ASSIGNMENT:
Select, from the data, each line where "DFACT" occurs.

Collection entries:
☆ ☆ ☆

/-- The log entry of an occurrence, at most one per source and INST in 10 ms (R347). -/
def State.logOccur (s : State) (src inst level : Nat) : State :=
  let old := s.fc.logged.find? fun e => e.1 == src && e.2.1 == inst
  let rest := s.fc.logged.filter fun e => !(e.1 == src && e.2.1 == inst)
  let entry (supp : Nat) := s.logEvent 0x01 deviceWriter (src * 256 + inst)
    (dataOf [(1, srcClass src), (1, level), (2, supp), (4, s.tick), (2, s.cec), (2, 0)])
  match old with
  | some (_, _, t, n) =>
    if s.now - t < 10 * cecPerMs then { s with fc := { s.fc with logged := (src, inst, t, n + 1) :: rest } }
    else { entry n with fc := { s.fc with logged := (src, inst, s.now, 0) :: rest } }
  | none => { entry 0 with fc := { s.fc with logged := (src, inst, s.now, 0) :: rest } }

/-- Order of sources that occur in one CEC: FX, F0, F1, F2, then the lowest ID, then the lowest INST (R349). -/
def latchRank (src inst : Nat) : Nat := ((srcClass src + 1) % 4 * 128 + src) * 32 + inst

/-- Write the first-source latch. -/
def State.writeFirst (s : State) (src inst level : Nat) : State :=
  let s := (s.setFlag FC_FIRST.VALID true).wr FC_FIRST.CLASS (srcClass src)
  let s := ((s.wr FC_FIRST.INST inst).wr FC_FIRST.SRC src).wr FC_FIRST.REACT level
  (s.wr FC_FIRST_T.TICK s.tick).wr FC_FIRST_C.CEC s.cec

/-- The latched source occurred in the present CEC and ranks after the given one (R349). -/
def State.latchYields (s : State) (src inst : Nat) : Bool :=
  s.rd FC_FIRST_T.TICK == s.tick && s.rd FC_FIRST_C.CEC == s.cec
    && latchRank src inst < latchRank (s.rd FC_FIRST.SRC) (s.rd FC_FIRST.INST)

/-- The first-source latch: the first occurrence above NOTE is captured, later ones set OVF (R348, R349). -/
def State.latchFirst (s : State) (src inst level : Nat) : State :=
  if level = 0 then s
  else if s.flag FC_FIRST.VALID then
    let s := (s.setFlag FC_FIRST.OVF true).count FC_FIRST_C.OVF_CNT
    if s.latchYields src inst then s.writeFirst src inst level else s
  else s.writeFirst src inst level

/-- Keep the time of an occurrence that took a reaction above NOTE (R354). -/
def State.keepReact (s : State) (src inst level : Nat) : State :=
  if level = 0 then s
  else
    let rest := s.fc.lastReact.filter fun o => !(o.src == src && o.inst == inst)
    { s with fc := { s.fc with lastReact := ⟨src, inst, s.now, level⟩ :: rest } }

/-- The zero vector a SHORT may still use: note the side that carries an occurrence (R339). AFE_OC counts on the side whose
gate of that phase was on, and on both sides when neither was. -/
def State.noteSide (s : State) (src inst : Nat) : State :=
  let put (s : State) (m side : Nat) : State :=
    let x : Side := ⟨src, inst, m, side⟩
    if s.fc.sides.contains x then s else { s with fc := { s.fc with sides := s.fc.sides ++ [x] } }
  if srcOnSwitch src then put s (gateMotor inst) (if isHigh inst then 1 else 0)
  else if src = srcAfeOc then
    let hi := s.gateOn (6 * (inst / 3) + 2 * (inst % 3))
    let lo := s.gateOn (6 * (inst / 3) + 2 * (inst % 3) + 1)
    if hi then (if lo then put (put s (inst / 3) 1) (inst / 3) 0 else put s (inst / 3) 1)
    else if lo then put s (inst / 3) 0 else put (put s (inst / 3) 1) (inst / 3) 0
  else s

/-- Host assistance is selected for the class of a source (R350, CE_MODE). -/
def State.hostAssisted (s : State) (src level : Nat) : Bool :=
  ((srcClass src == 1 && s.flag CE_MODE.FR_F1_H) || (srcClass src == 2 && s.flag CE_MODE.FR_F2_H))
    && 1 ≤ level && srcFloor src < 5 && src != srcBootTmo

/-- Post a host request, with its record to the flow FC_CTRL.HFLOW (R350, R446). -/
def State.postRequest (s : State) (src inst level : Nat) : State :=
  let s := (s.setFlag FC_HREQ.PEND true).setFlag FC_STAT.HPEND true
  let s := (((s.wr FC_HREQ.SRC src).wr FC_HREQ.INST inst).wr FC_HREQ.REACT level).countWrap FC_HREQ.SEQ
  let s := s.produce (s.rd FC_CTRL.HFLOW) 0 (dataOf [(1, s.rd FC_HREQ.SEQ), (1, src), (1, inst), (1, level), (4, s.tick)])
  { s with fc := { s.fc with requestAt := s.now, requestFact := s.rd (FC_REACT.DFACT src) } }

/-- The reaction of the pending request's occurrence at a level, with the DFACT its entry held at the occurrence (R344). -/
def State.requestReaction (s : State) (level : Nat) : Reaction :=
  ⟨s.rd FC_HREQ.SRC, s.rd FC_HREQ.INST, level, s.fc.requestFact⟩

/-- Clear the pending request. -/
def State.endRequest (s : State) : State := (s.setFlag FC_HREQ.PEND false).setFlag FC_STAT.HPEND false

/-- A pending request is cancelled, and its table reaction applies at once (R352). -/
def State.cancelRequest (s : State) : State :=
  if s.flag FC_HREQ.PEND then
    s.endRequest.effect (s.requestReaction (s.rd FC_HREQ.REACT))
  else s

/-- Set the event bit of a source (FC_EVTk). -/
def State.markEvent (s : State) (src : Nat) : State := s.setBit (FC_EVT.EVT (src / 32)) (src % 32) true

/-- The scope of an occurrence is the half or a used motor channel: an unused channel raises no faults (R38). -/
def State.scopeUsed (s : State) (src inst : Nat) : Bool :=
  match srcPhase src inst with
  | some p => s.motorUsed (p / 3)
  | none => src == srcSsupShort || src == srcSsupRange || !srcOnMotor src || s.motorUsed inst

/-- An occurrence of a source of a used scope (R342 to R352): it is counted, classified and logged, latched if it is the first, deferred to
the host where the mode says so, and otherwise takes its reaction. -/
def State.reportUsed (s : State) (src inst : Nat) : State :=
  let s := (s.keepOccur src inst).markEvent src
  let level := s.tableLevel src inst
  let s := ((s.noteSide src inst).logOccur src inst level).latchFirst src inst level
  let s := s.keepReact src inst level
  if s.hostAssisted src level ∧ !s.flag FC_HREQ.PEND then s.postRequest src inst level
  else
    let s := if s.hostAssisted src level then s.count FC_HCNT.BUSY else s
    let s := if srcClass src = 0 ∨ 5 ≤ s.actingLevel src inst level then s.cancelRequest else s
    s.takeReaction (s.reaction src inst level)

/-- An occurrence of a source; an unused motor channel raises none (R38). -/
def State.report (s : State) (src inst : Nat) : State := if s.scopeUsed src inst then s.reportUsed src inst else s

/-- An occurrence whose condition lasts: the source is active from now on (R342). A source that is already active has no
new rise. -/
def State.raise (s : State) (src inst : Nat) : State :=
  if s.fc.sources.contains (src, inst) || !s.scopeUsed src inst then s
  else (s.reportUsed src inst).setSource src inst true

☆ ☆ ☆

SOLUTION FOR THIS TASK:
  { s with fc := { s.fc with requestAt := s.now, requestFact := s.rd (FC_REACT.DFACT src) } }
/-- The reaction of the pending request's occurrence at a level, with the DFACT its entry held at the occurrence (R344). -/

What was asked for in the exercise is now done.